Since the manic peak three days into its life as a public company, SpaceX has declined from a market cap of $2.9 trillion to under $1.8 trillion today.
SpaceX priced the most expensive IPO in history at $135 per share on June 11, selling 555,555,555 shares to raise roughly $75 billion.
The stock opened at $150 the next morning and closed its first day at $160.95, a 19% gain over the offering price.
It kept going up for two more days but has crashed ever since.
$1 trillion vaporized
By June 16, its third day of trading, SpaceX closed at $201.80 and touched an intraday high of $225.64, a valuation of $2.95 trillion that briefly vaulted Musk’s company past Amazon, Microsoft, and other giants.
At time of writing, SpaceX has fallen to eighth place on the leaderboard of public companies.
Fueling SpaceX’s three-day run was excitement about futuristic plans to colonize Mars, acres of non-existent space data centers, and a $60 billion deal to buy AI coding startup Cursor — announced the same day the stock price peaked.
Back below $140 per share as of midday today, SpaceX now has a slightly more modest market capitalization near $1.8 trillion. Measured against its intraday peak on June 16, the company has lost $1.1 trillion in drawdown, a decline of roughly 38%.

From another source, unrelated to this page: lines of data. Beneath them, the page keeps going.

-- ==== Sys2Proof/Machine/Ops.lean ====
section
/-! DEFINITION. Named operations on the part's tables and executors, used by every command. -/

namespace Sys2Proof.Machine

open Sys2Proof

/-! ### Access -/

/-- The part takes commands: supply present and RESETn high (R177). -/
def Device.active (d : Device) : Bool := d.powered && !d.resetLow

/-- A stream's fields; none when the number is FREE (R1). -/
def Device.stream (d : Device) (st : Fin 16) : Option StreamBody := d.streams[st.val].body

/-- A stream number's incarnation (R3). -/
def Device.incarnation (d : Device) (st : Fin 16) : Byte := d.streams[st.val].incarnation

/-- Replace a stream's fields, keeping its incarnation. -/
def Device.setBody (d : Device) (st : Fin 16) (b : Option StreamBody) : Device :=
  { d with streams := d.streams.set st.val ⟨d.incarnation st, b⟩ }

/-- A stream number takes an incarnation and fields together (CREATE, R18). -/
def Device.setStream (d : Device) (st : Fin 16) (x : Stream) : Device := { d with streams := d.streams.set st.val x }

/-- A cursor (R48). -/
def Device.cursor (d : Device) (st : Fin 16) (p : Port) : Option Cursor := d.cursors[st.val].get p

/-- Create, replace or discard a cursor. -/
def Device.setCursor (d : Device) (st : Fin 16) (p : Port) (c : Option Cursor) : Device :=
  { d with cursors := d.cursors.set st.val (d.cursors[st.val].set p c) }

/-- Discard every cursor of a stream (R23). -/
def Device.dropCursors (d : Device) (st : Fin 16) : Device :=
  { d with cursors := d.cursors.set st.val (PerPort.all none) }

/-- A data sector's descriptor (R8). -/
def Device.sector (d : Device) (n : Nat) : Sector := if h : n < 256 then d.sectors[n] else Sector.blank

/-- Replace a data sector's descriptor. -/
def Device.setSector (d : Device) (n : Nat) (x : Sector) : Device :=
  if h : n < 256 then { d with sectors := d.sectors.set n x } else d

/-- A port's session and queues. -/
def Device.port (d : Device) (p : Port) : HostPort := d.ports.get p

/-- Replace a port's session and queues. -/
def Device.setPort (d : Device) (p : Port) (x : HostPort) : Device := { d with ports := d.ports.set p x }

/-- A port's executor. -/
def Device.exec (d : Device) (p : Port) : Executor := d.execs.get p

/-- Replace a port's executor. -/
def Device.setExec (d : Device) (p : Port) (x : Executor) : Device := { d with execs := d.execs.set p x }

/-- The executor in a state and job, the request in hand kept. -/
def Device.toExec (d : Device) (p : Port) (state : ExecState) (job : Job) : Device :=
  d.setExec p { d.exec p with state := state, job := job }

/-- The executor in another state, request and job kept. -/
def Device.toExecState (d : Device) (p : Port) (state : ExecState) : Device :=
  d.setExec p { d.exec p with state := state }

/-- Ports whose session is ATTACHED, as a set (R172). -/
def Device.attachedPorts (d : Device) : PortSet := ⟨d.ports.a.attached, d.ports.b.attached, d.ports.c.attached⟩

/-- Room: quota × 16 less used pages (R5). -/
def StreamBody.room (b : StreamBody) : Nat := b.quota * 16 - b.used

/-- Advance the draw counter: the next free value is a new one (log 1). -/
def Device.drawn (d : Device) : Device := { d with draws := d.draws + 1 }

/-! ### Responses (R166) -/

/-- Place a response to a request at the tail end of the port's response queue. -/
def Device.respond (d : Device) (p : Port) (r : Request) (status : Status) (body : List Byte) : Device :=
  d.setPort p { d.port p with
    responses := (d.port p).responses ++ [⟨r.label.1, r.label.2, status, body⟩] }

/-- Answer the request in hand and become IDLE; a request already ended has no response (R166). -/
def Device.answer (d : Device) (p : Port) (status : Status) (body : List Byte) : Device :=
  match (d.exec p).inHand with
  | none => d.setExec p Executor.rest
  | some r => (d.respond p r status body).setExec p Executor.rest

/-! ### The array (R75, R85) -/

/-- Release the array: no holder, no operation. -/
def Device.release (d : Device) : Device :=
  { d with arrayOp := .none, arbiter := { d.arbiter with holder := none } }

/-- The executor that holds the array. -/
def Device.holdingPort (d : Device) : Option Port :=
  match d.arbiter.holder with
  | some (.executor p) => some p
  | some .writer => none
  | some .engine => none
  | none => none

/-- An executor's claim waits exactly while it is in WAIT_ARRAY (R167). -/
def Device.execClaims (d : Device) (p : Port) : Bool := (d.exec p).state == .waitArray

/-- The metadata writer's claim waits in CLAIM_1 and CLAIM_2 (R108). -/
def Device.writerClaims (d : Device) : Bool := d.writer.state == .claim1 || d.writer.state == .claim2

/-- The erase engine's claim waits in CLAIMING and SUSPENDED (R93). -/
def Device.engineClaims (d : Device) : Bool := d.engine.state == .claiming || d.engine.state == .suspended

/-- A claim of an executor waits. -/
def Device.someExecClaims (d : Device) : Bool := d.execClaims .A || d.execClaims .B || d.execClaims .C

/-! ### Page maps (R8, R10) -/

/-- The page map as a list, page 0 first. -/
def Sector.pageList (x : Sector) : List PageState := x.pages.toList

/-- The sequence of a LIVE page. -/
def PageState.seq? : PageState → Option Nat
  | .live n => some n
  | .unused => none
  | .writing => none
  | .void => none

/-- The LIVE sequences in page order. -/
def Sector.liveSeqs (x : Sector) : List Nat := x.pageList.filterMap PageState.seq?

/-- First sequence: that of the lowest LIVE page (R8). -/
def Sector.first? (x : Sector) : Option Nat := x.liveSeqs.head?

/-- Last sequence: that of the highest LIVE page (R8). -/
def Sector.last? (x : Sector) : Option Nat := x.liveSeqs.getLast?

/-- The lowest UNUSED page (R36). -/
def Sector.firstUnused (x : Sector) : Option Nat := x.pageList.findIdx? (· == .unused)

/-- One page of a sector's map replaced. -/
def Sector.setPage (x : Sector) (page : Nat) (v : PageState) : Sector :=
  if h : page < 16 then { x with pages := x.pages.set page v } else x

/-- A sector's page of the device's map replaced. -/
def Device.setPageState (d : Device) (sector page : Nat) (v : PageState) : Device :=
  d.setSector sector ((d.sector sector).setPage page v)

/-- Pages of a sector that can no longer take a record (R5). -/
def Sector.usedPages (x : Sector) : Nat :=
  match x.state with
  | .tail => 16 - x.pageList.count .unused
  | .unclassified => 16
  | .free => 16
  | .filled => 16
  | .queued => 16
  | .erasing => 16
  | .suspended => 16
  | .bad => 16

/-- Used pages of a chain (R5). -/
def Device.chainUsed (d : Device) (chain : List Nat) : Nat := (chain.map fun n => (d.sector n).usedPages).sum

/-- First sequence of the first chain sector that holds a LIVE page, or the next sequence (R4, R32). -/
def Device.chainOldest (d : Device) (chain : List Nat) (next : Nat) : Nat :=
  ((chain.filterMap fun n => (d.sector n).first?).head?).getD next

/-- Recompute used pages and oldest sequence from the chain (R4, R5). -/
def Device.recount (d : Device) (st : Fin 16) : Device :=
  match d.stream st with
  | none => d
  | some b => d.setBody st (some { b with used := d.chainUsed b.chain, oldest := d.chainOldest b.chain b.next })

/-! ### Lists in order -/

/-- Insert into an ascending list of numbers. -/
def insertAscending (n : Nat) : List Nat → List Nat
  | [] => [n]
  | x :: xs => if n < x then n :: x :: xs else x :: insertAscending n xs

/-- A list of numbers in ascending order. -/
def ascending (l : List Nat) : List Nat := l.foldr insertAscending []

/-- Groups of up to eight, in order; `fuel` bounds their number. -/
def groupsOfEight : Nat → List Nat → List (List Nat)
  | 0, _ => []
  | _ + 1, [] => []
  | fuel + 1, x :: xs => (x :: xs).take 8 :: groupsOfEight fuel ((x :: xs).drop 8)

end Sys2Proof.Machine
end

To be fair, any insider who was able to buy at the IPO price of $135 is still about 3% in the green, although shares are 7% below its $150 debut open on public exchanges for ordinary investors.
Still, 7% is far more manageable than 38%. Those people, who waited until the third day to buy, are underwater at a concerning depth.

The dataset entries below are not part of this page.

-- ==== Sys2Proof/Machine/Flash.lean ====
section
/-! DEFINITION. The page array's bytes (R68, R69): reading, programming and erasing, on the canonical list of cells. -/

namespace Sys2Proof.Machine

open Sys2Proof

/-- An erased byte reads FFh (R69); this is what an unlisted address reads as (log 2). -/
def erasedByte : Byte := 0xFF#8

/-- The byte at an address. -/
def Flash.read : Flash → Nat → Byte
  | [], _ => erasedByte
  | (k, v) :: t, a => if k = a then v else Flash.read t a

/-- The array with one byte replaced, in canonical form. -/
def Flash.write : Flash → Nat → Byte → Flash
  | [], a, v => if v = erasedByte then [] else [(a, v)]
  | (k, b) :: t, a, v =>
    if k < a then (k, b) :: Flash.write t a v
    else if k = a then (if v = erasedByte then t else (a, v) :: t)
    else if v = erasedByte then (k, b) :: t
    else (a, v) :: (k, b) :: t

/-- Every address is at least `low` and above those before it, and no listed byte is erased. -/
def Flash.risingFrom : Nat → Flash → Bool
  | _, [] => true
  | low, (k, v) :: t => decide (low ≤ k) && v != erasedByte && Flash.risingFrom (k + 1) t

/-- Canonical form: addresses strictly rising, no listed byte erased. -/
def Flash.wf (m : Flash) : Bool := m.risingFrom 0

/-- The address of byte 0 of a page (R68). -/
def pageBase (sector page : Nat) : Nat := sector * 4096 + page * 256

/-- `len` bytes from an address, looking only at the cells in the range. -/
def Flash.readRange (m : Flash) (base len : Nat) : List Byte :=
  let near := m.filter fun x => base ≤ x.1 && x.1 < base + len
  (List.range len).map fun i => Flash.read near (base + i)

/-- The 256 bytes READ PAGE hands over (R76). -/
def Flash.readPage (m : Flash) (sector page : Nat) : List Byte := m.readRange (pageBase sector page) 256

/-- Bytes written at consecutive addresses. -/
def Flash.writeList : Flash → Nat → List Byte → Flash
  | m, _, [] => m
  | m, a, v :: vs => Flash.writeList (m.write a v) (a + 1) vs

/-- A program step's verify passes: every byte of the range, its target's 0 bits cleared, reads exactly its target,
so that no target bit is 1 where the page holds 0 (R77). -/
def Flash.verifies (m : Flash) (base : Nat) (target : List Byte) : Bool :=
  (List.zipWith (fun old t => old &&& t == t) (m.readRange base target.length) target).all id

/-- The range reads its target already, so that a step's first verify passes (R77). -/
def Flash.holds (m : Flash) (base : Nat) (target : List Byte) : Bool := m.readRange base target.length == target

/-- The range after a step that verified: it reads its target (R77). -/
def Flash.programmed (m : Flash) (base : Nat) (target : List Byte) : Flash := m.writeList base target

/-- The bytes a step leaves that was cut short or failed: each holds its former 1 bits, less some of the bits the
target clears (R69, R77); which ones is the free value of draw `n`. -/
def partialProgram (n base : Nat) (old target : List Byte) : List Byte :=
  List.zipWith (fun x t => x.1 &&& (t ||| ~~~ Config.pulseBits n (base + x.2))) (old.zip (List.range old.length)) target

/-- The range after a step cut short by RESETn or loss of supply (R83). -/
def Flash.programCut (m : Flash) (n base : Nat) (target : List Byte) : Flash :=
  m.writeList base (partialProgram n base (m.readRange base target.length) target)

/-- The range after PROGRAM_FAIL: as for a step cut short, but not exactly the target, since the verify failed
(R77). -/
def Flash.programFailed (m : Flash) (n base : Nat) (target : List Byte) : Flash :=
  let left := partialProgram n base (m.readRange base target.length) target
  if left = target then m else m.writeList base left

/-- An address of a sector (R68). -/
def inSector (sector a : Nat) : Bool := sector * 4096 ≤ a && a < sector * 4096 + 4096

/-- Every byte of the sector reads FFh: the verify of R79. -/
def Flash.sectorErased (m : Flash) (sector : Nat) : Bool := m.all fun x => !inSector sector x.1

/-- The sector erased throughout (R79). -/
def Flash.eraseSector (m : Flash) (sector : Nat) : Flash := m.filter fun x => !inSector sector x.1

/-- The sector after a pulse that was stopped or did not fully take: each byte its former value with some of its 0 bits
set to 1 (R69); which ones is the free value of draw `n`. -/
def Flash.partialErase (m : Flash) (n sector : Nat) : Flash :=
  m.filterMap fun x =>
    if inSector sector x.1 then
      let v := x.2 ||| Config.pulseBits n x.1
      if v = erasedByte then none else some (x.1, v)
    else some x

/-- The sector after a pulse whose verify failed: as above, but not erased throughout (R79). -/
def Flash.eraseFailed (m : Flash) (n sector : Nat) : Flash :=
  let left := m.partialErase n sector
  if left.sectorErased sector then m else left

end Sys2Proof.Machine
end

Read more: Hyperliquid SpaceX perp plummeted before Blue Origin explosion
Skeptical of SpaceX’s valuation
Michael Burry, skeptical investor of The Big Short fame, wrote that “nothing in that S-1 suggests it is worth $1 trillion let alone $2 trillion.” The filing showed 2025 revenue of $18.7 billion against a net loss of $4.9 billion.

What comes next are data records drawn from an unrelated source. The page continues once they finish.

-- ==== Sys2Proof/Machine/Replay.lean ====
section
/-! DEFINITION. Mount's reading of the array: the halves and their choice (R125 to R127), replay (R129, R130), and the
classification of a data sector (R131, R132). -/

namespace Sys2Proof.Machine

open Sys2Proof

/-! ### Halves (R125, R126, R127) -/

/-- The 256 bytes of page number `page` of a half (R68). -/
def Flash.halfPage (m : Flash) (half page : Nat) : List Byte := m.readPage (metaSector half page) (metaPage page)

/-- The pages of a half, each committed and not invalid, or none (R125). -/
def Flash.halfPages (m : Flash) (half : Nat) : List (Option MetaPage) :=
  (List.range Config.halfPages).map fun page => readMetaPage (m.halfPage half page)

/-- A page of kind CHECKPOINT that holds a CHECKPOINT_END entry (R126, test 1). -/
def isEndPage (g : Option MetaPage) : Bool :=
  match g with
  | none => false
  | some g => g.kind == .checkpoint && g.entries.any fun e => e.asEnd.isSome

/-- A half that qualifies (R126). -/
structure Checkpoint where
  generation : Nat
  snapshot : Nat
  endPage : Nat
  entries : List MetaEntry
deriving DecidableEq, Repr

/-- A page's entries with their numbers: first serial plus slot (R126, test 3). -/
def MetaPage.numbered (g : MetaPage) : List (Nat × MetaEntry) := (List.range' g.first g.entries.length).zip g.entries

/-- The entry that carries a number. -/
def entryAt (l : List (Nat × MetaEntry)) (k : Nat) : Option MetaEntry := (l.find? fun x => x.1 == k).map Prod.snd

/-- The numbers 0 to C − 1 are present exactly once, no other is, and the last is the CHECKPOINT_END (R126, test 3). -/
def numbersGood (l : List (Nat × MetaEntry)) (snapshot count : Nat) : Bool :=
  l.length == count && (List.range count).all (fun k => (l.filter fun x => x.1 == k).length == 1)
    && entryAt l (count - 1) == some (.checkpointEnd snapshot count)
    && 1 ≤ count && count ≤ Config.checkpointMax && 1 ≤ snapshot

/-- The three tests of a half (R126; log 26). -/
def qualify (pages : List (Option MetaPage)) : Option Checkpoint :=
  match pages.findIdx? isEndPage with
  | none => none
  | some e =>
    match pages[e]? with
    | some (some g) =>
      match g.entries.findSome? MetaEntry.asEnd with
      | none => none
      | some (snapshot, count) =>
        let range := (pages.take (e + 1)).filterMap id
        let numbered := range.flatMap MetaPage.numbered
        if (range.all fun x => x.kind == .checkpoint && x.generation == g.generation)
            && numbersGood numbered snapshot count then
          some ⟨g.generation, snapshot, e, (List.range count).filterMap (entryAt numbered)⟩
        else none
    | _ => none

/-- The half mount chooses, with its checkpoint; none is the BLANK outcome (R127, R128). -/
def chooseHalf (a b : Option Checkpoint) : Option (Nat × Checkpoint) :=
  match a, b with
  | none, none => none
  | some x, none => some (0, x)
  | none, some y => some (1, y)
  | some x, some y =>
    if x.generation < y.generation || (x.generation == y.generation && x.snapshot < y.snapshot) then some (1, y)
    else some (0, x)

/-! ### Replay (R129, R130) -/

/-- A mounted descriptor before CHAINS (R130). -/
def mountedBody (writer : Port) (readers : PortSet) (held : Bool) (policy : Policy) (nameTag : BitVec 32)
    (quota margin base : Nat) : StreamBody where
  held := held
  nameTag := nameTag
  writer := writer
  readers := readers
  policy := policy
  quota := quota
  margin := margin
  next := base
  oldest := base
  chain := []
  used := 0
  high := false
  ballotHeld := false

/-- A retained position survives a STREAM_DEF of its incarnation whose reader set holds its port (R130). -/
def keepRetained (inc : Byte) (readers : PortSet) (p : Port) (r : Option Retained) : Option Retained :=
  match r with
  | some x => if x.inc = inc && readers.get p then some x else none
  | none => none

/-- The retained positions of a number under a STREAM_DEF (R130). -/
def keepAllRetained (inc : Byte) (readers : PortSet) (t : PerPort (Option Retained)) : PerPort (Option Retained) :=
  ⟨keepRetained inc readers .A t.a, keepRetained inc readers .B t.b, keepRetained inc readers .C t.c⟩

/-- An erase count replayed. -/
def Mount.setCount (m : Mount) (n count : Nat) : Mount :=
  if h : n < 256 then { m with counts := m.counts.set n count } else m

/-- A sector named by RETIRE joins the working bad list, at most 32 (R130). -/
def Mount.addBad (m : Mount) (n : Nat) : Mount :=
  if n ∈ m.bad || Config.badLimit ≤ m.bad.length then m else { m with bad := insertAscending n m.bad }

/-- Replay applies one entry to the working tables (R130). -/
def Mount.applyEntry (m : Mount) (e : MetaEntry) : Mount :=
  match e with
  | .streamDef st inc writer readers held policy tag quota margin base =>
    { m with
      streams := m.streams.set st.val ⟨inc, some (mountedBody writer readers held policy tag quota margin base)⟩
      retained := m.retained.set st.val (keepAllRetained inc readers m.retained[st.val]) }
  | .streamDrop st inc =>
    { m with
      streams := m.streams.set st.val ⟨inc, none⟩
      retained := m.retained.set st.val (PerPort.all none) }
  | .cursor st inc p committed lost =>
    match m.streams[st.val].body with
    | none => m
    | some b =>
      if m.streams[st.val].incarnation = inc && b.readers.get p then
        { m with retained := m.retained.set st.val (m.retained[st.val].set p (some ⟨inc, committed, lost⟩)) }
      else m
  | .wear g c0 c1 c2 c3 => (((m.setCount g c0).setCount (g + 1) c1).setCount (g + 2) c2).setCount (g + 3) c3
  | .retire sectors => sectors.foldl Mount.addBad m
  | .checkpointEnd _ _ => m

/-- Journal pages applied one by one while they carry the half's generation and the expected serial: the tables, the
serial then expected, and the page at which replay stopped (R129). -/
def replayPages (generation : Nat) : List (Option MetaPage) → Nat → Nat → Mount → Mount × Nat × Nat
  | [], expected, page, m => (m, expected, page)
  | none :: _, expected, page, m => (m, expected, page)
  | some g :: rest, expected, page, m =>
    if g.kind == .journal && g.generation == generation && g.first == expected then
      replayPages generation rest (expected + g.entries.length) (page + 1) (g.entries.foldl Mount.applyEntry m)
    else (m, expected, page)

/-- One more than the highest page of the half that is not erased throughout (R129). -/
def Flash.writtenPages (m : Flash) (half : Nat) : Nat :=
  (((List.range Config.halfPages).filter fun page => !pageErased (m.halfPage half page)).getLast?.map (· + 1)).getD 0

/-- REPLAY of the chosen half, with the writer's starting values (R129, R130). -/
def Mount.replay (m : Mount) (flash : Flash) (half : Nat) (c : Checkpoint) : Mount :=
  let m := c.entries.foldl Mount.applyEntry m
  let r := replayPages c.generation ((flash.halfPages half).drop (c.endPage + 1)) c.snapshot (c.endPage + 1) m
  let written := flash.writtenPages half
  { r.1 with
    half := half, generation := c.generation, writePos := written, broken := decide (r.2.2 < written)
    lastSerial := r.2.1 - 1 }

/-! ### Classifying a data sector (R131, R132) -/

/-- A LIVE page becomes VOID; other pages keep their state (R132). -/
def PageState.unlive : PageState → PageState
  | .live _ => .void
  | .unused => .unused
  | .writing => .writing
  | .void => .void

/-- The LIVE pages kept while their sequences are consecutive, and whether a break was met (R132). -/
def cutAtBreak : Option Nat → List PageState → List PageState × Bool
  | _, [] => ([], false)
  | before, .live n :: rest =>
    if before.all fun k => k + 1 == n then
      let r := cutAtBreak (some n) rest
      (.live n :: r.1, r.2)
    else (.void :: rest.map PageState.unlive, true)
  | before, .unused :: rest => let r := cutAtBreak before rest; (.unused :: r.1, r.2)
  | before, .writing :: rest => let r := cutAtBreak before rest; (.writing :: r.1, r.2)
  | before, .void :: rest => let r := cutAtBreak before rest; (.void :: r.1, r.2)

/-- The page states of an owned sector's pages, before sequence breaks (R132). -/
def ownedPages (pages : List (List Byte)) (st : Fin 16) (inc : Byte) (writer : Port) : List PageState :=
  let used := ((pages.reverse.dropWhile pageErased)).length
  (pages.zip (List.range pages.length)).map fun x =>
    if used ≤ x.2 then .unused
    else
      match mountLive x.1 st inc writer with
      | some seq => .live seq
      | none => .void

/-- A list of page states as a page map. -/
def pageMap (l : List PageState) : Vector PageState 16 := Vector.ofFn fun i => l.getD i.val .unused

/-- The stream of a sector owned by its page 0 (R131, class 2). -/
def Mount.ownerOf (m : Mount) (page0 : List Byte) : Option (Fin 16 × StreamBody) :=
  match streamOfByte (byteAt page0 0) with
  | none => none
  | some st =>
    match m.streams[st.val].body with
    | none => none
    | some b => if ownsPage0 page0 st m.streams[st.val].incarnation b.writer then some (st, b) else none

/-- One repair counted, saturating (R123). -/
def Mount.addRepair (m : Mount) : Mount := { m with repair := min Config.saturation16 (m.repair + 1) }

/-- An owned sector's page map, or its release when no page is LIVE (R132). -/
def Mount.takeOwned (m : Mount) (n : Nat) (st : Fin 16) (states : List PageState) : Mount :=
  let r := cutAtBreak none states
  let m := if r.2 then m.addRepair else m
  if r.1.all fun x => x.seq?.isNone then { m with released := m.released ++ [n] }
  else { m with owned := m.owned ++ [⟨n, st, pageMap r.1, r.2⟩] }

/-- A data sector classified in the event its sixteenth page has been read (R131). -/
def Mount.classify (m : Mount) (n : Nat) (pages : List (List Byte)) : Mount :=
  if pages.all pageErased then { m with freeFound := m.freeFound ++ [n] }
  else
    match m.ownerOf (pages.getD 0 []) with
    | some (st, b) => m.takeOwned n st (ownedPages pages st m.streams[st.val].incarnation b.writer)
    | none => { m with released := m.released ++ [n] }

/-- The sixteen pages of a sector. -/
def Flash.sectorPages (m : Flash) (n : Nat) : List (List Byte) :=
  (List.range Config.sectorPages).map fun page => m.readPage n page

/-- The next data sector from `n` on that is not in the working bad list (R131). -/
def Mount.nextSector (m : Mount) (n : Nat) : Option Nat := (List.range' n (256 - n)).find? fun k => !(k ∈ m.bad)

end Sys2Proof.Machine
end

In the end, Burry explored a short sale of SpaceX yet ultimately walked away, concluding that borrowing fees and options premiums made betting against the stock too costly.
Morningstar, meanwhile, pegged fair value at $63 a share at the IPO, less than half the offering price and well under a third of the June peak.
Unfortunately, none of that skepticism prevented the initial exuberance, and none of it stopped the dramatic reversal.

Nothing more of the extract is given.